**ASSIGNED TASK**. Somewhere below are a line with "refine ⟨(status :: data)" and a later line with "theorem decodeCounted_cons_eq_decodeFixed (n". Output exactly those lines and all lines between them.

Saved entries
<<<<
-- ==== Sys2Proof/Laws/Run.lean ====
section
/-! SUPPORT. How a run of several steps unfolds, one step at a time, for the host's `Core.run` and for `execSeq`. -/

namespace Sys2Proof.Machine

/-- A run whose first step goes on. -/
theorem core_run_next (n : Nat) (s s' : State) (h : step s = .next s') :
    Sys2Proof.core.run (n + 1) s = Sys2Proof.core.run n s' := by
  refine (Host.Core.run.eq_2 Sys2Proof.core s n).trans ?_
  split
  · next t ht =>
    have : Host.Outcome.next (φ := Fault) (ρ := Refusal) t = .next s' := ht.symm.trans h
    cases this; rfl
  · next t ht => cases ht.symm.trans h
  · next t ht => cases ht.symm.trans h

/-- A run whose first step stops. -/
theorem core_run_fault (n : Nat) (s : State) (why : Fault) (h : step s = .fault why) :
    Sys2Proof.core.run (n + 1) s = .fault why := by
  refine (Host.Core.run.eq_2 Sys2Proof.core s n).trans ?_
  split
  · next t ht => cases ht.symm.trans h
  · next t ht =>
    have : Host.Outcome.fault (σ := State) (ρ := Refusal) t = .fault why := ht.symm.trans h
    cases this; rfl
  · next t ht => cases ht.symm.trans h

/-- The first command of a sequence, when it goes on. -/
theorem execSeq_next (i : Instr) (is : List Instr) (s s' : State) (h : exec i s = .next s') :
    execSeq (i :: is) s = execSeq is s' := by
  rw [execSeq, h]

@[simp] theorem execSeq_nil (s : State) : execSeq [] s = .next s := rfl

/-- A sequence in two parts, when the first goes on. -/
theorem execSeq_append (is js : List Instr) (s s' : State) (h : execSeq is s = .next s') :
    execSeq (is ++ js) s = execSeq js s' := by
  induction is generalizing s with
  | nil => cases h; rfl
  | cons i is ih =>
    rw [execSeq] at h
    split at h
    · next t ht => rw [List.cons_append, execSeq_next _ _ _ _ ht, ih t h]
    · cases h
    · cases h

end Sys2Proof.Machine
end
>>>>
<<<<
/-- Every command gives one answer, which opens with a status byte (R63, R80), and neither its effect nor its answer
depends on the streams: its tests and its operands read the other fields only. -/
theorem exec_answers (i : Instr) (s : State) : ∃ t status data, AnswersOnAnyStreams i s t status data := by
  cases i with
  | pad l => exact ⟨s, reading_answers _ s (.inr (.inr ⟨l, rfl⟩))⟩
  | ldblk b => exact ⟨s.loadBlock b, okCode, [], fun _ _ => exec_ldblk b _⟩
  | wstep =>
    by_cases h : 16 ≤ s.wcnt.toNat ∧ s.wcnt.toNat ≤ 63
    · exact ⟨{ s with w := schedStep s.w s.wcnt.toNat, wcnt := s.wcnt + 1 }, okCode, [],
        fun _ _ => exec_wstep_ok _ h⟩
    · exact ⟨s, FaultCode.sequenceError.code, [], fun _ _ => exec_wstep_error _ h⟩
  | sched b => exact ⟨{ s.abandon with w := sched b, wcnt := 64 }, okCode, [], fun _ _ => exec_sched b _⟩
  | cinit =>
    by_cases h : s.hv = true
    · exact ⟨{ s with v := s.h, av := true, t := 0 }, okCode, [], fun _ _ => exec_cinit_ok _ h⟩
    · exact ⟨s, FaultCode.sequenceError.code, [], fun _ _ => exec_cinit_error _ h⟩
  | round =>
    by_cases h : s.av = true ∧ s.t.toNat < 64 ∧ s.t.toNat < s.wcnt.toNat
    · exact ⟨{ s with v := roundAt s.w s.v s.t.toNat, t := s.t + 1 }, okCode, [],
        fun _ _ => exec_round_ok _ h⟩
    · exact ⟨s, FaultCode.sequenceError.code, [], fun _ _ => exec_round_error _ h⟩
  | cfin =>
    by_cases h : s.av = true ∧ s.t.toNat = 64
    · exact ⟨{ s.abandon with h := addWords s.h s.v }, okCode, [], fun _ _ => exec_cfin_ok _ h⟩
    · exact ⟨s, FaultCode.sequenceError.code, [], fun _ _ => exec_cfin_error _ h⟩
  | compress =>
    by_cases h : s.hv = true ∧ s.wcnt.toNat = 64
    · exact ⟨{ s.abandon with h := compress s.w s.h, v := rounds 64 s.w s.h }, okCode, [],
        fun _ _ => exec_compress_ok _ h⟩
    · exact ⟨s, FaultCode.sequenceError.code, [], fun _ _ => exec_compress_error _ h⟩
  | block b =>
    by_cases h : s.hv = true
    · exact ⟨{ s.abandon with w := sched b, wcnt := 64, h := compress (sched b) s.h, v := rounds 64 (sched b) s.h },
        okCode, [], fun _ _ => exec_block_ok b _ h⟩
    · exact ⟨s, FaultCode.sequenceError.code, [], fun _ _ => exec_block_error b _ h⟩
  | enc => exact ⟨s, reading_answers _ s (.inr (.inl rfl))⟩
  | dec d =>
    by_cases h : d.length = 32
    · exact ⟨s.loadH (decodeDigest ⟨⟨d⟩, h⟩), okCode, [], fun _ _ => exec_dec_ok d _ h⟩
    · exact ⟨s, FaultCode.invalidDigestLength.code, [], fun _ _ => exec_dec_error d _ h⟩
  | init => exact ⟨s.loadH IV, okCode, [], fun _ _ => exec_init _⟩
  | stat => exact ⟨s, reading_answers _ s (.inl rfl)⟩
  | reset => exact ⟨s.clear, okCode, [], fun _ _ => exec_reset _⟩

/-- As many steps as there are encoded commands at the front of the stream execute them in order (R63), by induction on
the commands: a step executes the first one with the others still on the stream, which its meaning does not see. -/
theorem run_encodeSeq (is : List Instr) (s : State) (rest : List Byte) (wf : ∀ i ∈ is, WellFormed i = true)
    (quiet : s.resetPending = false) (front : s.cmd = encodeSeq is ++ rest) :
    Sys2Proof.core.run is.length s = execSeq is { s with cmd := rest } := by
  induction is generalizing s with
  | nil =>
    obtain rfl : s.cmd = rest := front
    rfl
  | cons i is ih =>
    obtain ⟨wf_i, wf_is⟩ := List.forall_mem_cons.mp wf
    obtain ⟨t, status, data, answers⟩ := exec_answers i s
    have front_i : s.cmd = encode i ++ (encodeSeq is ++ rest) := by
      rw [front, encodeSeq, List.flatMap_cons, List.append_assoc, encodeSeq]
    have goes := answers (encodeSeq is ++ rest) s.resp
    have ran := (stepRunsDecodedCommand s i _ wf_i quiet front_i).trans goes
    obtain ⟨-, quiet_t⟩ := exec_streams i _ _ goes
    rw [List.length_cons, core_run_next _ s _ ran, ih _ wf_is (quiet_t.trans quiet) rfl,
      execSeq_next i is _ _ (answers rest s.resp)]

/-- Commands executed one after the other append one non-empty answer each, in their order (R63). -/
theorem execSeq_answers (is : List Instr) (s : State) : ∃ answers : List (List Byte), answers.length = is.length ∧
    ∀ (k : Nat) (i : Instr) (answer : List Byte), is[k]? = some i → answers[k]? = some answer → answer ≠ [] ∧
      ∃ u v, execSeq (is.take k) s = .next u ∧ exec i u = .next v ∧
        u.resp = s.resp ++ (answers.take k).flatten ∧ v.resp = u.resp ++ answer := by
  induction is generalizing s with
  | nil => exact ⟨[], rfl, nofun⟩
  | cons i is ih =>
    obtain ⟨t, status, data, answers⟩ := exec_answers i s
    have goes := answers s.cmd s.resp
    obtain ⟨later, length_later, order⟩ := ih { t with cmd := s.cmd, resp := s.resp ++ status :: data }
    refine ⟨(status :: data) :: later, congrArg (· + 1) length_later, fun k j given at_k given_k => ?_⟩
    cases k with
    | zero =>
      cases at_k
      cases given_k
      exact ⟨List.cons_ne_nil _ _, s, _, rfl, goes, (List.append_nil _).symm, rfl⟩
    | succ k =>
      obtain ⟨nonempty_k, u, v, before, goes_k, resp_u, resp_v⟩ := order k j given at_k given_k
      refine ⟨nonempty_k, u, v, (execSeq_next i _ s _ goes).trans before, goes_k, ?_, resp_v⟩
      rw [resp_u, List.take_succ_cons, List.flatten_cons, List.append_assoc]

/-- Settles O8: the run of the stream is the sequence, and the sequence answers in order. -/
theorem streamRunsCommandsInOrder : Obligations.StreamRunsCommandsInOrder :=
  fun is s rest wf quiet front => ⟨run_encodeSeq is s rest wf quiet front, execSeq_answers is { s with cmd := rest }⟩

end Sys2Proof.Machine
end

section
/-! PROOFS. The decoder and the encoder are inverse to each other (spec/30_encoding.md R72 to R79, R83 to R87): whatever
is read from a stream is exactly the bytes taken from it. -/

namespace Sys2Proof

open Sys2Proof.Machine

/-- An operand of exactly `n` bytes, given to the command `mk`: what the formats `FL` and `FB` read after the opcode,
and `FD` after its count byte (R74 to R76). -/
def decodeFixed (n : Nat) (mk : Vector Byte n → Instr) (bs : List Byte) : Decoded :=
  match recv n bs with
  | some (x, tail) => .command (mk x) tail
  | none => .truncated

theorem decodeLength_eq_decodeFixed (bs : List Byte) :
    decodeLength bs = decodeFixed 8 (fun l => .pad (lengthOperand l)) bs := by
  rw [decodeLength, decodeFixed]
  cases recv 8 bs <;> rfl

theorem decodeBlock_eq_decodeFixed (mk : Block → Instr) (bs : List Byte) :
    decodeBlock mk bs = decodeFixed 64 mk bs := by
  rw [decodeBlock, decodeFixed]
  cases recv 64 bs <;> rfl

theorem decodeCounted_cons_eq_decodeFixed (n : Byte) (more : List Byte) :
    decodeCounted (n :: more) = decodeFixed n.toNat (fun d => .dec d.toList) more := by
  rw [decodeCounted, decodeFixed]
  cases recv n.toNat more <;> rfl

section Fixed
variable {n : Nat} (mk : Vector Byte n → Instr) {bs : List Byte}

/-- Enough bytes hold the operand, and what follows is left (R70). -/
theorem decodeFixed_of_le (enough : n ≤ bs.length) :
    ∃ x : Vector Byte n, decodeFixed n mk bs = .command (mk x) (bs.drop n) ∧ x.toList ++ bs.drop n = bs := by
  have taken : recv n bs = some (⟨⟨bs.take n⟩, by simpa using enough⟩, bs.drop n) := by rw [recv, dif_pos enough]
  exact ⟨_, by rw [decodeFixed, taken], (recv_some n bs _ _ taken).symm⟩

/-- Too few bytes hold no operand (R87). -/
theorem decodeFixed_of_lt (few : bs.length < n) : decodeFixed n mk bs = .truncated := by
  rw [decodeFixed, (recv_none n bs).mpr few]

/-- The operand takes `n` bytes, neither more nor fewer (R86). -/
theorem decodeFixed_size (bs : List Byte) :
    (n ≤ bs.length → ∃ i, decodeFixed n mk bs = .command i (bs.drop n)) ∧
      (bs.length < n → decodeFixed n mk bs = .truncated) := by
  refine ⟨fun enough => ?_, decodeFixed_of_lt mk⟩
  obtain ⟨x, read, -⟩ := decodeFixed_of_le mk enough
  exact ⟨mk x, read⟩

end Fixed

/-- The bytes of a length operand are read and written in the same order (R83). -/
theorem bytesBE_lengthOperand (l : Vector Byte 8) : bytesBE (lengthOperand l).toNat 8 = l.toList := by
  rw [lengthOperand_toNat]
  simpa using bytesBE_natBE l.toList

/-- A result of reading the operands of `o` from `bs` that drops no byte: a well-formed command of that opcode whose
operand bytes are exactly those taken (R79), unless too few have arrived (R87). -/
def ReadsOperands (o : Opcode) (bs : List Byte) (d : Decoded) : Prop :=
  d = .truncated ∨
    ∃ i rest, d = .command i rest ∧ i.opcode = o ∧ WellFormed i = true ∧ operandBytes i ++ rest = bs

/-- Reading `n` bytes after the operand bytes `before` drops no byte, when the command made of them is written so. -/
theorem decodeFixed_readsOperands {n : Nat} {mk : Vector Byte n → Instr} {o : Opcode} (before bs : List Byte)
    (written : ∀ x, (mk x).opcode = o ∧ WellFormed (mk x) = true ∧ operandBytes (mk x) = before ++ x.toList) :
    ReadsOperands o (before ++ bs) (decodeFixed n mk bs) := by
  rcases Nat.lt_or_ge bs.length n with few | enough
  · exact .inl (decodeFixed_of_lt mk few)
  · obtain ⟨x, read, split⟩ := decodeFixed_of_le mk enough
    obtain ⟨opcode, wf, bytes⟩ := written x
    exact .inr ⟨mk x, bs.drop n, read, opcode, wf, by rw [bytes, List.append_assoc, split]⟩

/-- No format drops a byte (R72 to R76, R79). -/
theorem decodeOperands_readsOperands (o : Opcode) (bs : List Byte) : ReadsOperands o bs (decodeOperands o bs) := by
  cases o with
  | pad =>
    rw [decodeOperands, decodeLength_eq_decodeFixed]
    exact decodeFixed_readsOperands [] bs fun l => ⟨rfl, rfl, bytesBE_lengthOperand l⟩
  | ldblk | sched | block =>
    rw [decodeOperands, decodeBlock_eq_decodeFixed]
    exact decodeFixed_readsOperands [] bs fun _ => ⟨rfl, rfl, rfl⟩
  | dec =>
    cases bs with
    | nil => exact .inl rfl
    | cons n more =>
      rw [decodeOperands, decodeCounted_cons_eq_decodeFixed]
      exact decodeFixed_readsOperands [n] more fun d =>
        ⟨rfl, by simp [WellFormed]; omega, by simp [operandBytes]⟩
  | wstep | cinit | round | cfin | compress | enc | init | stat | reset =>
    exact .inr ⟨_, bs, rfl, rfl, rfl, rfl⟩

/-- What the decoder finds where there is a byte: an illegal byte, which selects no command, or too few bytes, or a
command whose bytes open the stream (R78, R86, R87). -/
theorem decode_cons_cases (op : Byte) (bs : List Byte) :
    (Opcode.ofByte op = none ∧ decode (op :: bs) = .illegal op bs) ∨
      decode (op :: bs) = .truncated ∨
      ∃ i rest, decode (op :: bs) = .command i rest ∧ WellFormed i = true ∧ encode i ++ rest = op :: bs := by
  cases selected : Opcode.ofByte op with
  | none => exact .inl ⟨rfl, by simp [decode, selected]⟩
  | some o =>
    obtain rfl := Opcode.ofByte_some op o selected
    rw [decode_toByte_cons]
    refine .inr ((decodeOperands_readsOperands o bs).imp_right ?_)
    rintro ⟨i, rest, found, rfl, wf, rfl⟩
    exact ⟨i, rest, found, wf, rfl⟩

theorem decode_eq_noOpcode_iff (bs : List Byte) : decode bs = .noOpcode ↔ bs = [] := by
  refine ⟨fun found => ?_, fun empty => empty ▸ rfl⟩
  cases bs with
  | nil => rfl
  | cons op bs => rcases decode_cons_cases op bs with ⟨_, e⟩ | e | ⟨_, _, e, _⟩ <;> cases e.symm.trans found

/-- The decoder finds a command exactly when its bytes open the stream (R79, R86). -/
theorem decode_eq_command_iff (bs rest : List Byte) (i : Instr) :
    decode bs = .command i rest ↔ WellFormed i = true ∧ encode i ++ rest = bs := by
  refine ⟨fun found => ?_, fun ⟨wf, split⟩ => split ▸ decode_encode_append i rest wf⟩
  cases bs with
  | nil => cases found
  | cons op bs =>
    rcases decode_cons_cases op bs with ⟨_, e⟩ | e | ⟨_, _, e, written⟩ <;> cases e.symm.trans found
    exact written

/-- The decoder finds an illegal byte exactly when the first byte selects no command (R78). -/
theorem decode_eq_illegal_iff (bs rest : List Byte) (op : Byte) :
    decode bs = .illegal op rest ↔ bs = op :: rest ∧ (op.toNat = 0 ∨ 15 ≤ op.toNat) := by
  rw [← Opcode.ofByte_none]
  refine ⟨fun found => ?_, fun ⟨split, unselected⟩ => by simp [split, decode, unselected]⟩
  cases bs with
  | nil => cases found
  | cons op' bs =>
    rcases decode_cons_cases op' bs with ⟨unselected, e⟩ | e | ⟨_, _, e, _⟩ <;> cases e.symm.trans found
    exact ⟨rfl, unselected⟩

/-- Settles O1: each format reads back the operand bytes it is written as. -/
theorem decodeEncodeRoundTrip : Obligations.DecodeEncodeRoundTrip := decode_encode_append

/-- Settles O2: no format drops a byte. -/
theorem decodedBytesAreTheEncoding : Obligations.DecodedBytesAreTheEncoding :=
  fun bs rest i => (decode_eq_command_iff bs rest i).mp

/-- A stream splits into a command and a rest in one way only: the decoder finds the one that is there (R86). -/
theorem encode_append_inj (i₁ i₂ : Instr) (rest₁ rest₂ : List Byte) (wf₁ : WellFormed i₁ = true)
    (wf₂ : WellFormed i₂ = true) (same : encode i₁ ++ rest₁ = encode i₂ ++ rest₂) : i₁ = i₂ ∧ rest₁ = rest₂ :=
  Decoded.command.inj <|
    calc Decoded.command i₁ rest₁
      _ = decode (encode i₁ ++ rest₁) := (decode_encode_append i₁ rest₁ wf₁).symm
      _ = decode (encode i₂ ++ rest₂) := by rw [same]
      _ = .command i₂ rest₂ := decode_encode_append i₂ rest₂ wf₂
>>>>
**EXPECTED OUTPUT**.
    refine ⟨(status :: data) :: later, congrArg (· + 1) length_later, fun k j given at_k given_k => ?_⟩
    cases k with
    | zero =>
      cases at_k
      cases given_k
      exact ⟨List.cons_ne_nil _ _, s, _, rfl, goes, (List.append_nil _).symm, rfl⟩
    | succ k =>
      obtain ⟨nonempty_k, u, v, before, goes_k, resp_u, resp_v⟩ := order k j given at_k given_k
      refine ⟨nonempty_k, u, v, (execSeq_next i _ s _ goes).trans before, goes_k, ?_, resp_v⟩
      rw [resp_u, List.take_succ_cons, List.flatten_cons, List.append_assoc]

/-- Settles O8: the run of the stream is the sequence, and the sequence answers in order. -/
theorem streamRunsCommandsInOrder : Obligations.StreamRunsCommandsInOrder :=
  fun is s rest wf quiet front => ⟨run_encodeSeq is s rest wf quiet front, execSeq_answers is { s with cmd := rest }⟩

end Sys2Proof.Machine
end

section
/-! PROOFS. The decoder and the encoder are inverse to each other (spec/30_encoding.md R72 to R79, R83 to R87): whatever
is read from a stream is exactly the bytes taken from it. -/

namespace Sys2Proof

open Sys2Proof.Machine

/-- An operand of exactly `n` bytes, given to the command `mk`: what the formats `FL` and `FB` read after the opcode,
and `FD` after its count byte (R74 to R76). -/
def decodeFixed (n : Nat) (mk : Vector Byte n → Instr) (bs : List Byte) : Decoded :=
  match recv n bs with
  | some (x, tail) => .command (mk x) tail
  | none => .truncated

theorem decodeLength_eq_decodeFixed (bs : List Byte) :
    decodeLength bs = decodeFixed 8 (fun l => .pad (lengthOperand l)) bs := by
  rw [decodeLength, decodeFixed]
  cases recv 8 bs <;> rfl

theorem decodeBlock_eq_decodeFixed (mk : Block → Instr) (bs : List Byte) :
    decodeBlock mk bs = decodeFixed 64 mk bs := by
  rw [decodeBlock, decodeFixed]
  cases recv 64 bs <;> rfl

theorem decodeCounted_cons_eq_decodeFixed (n : Byte) (more : List Byte) :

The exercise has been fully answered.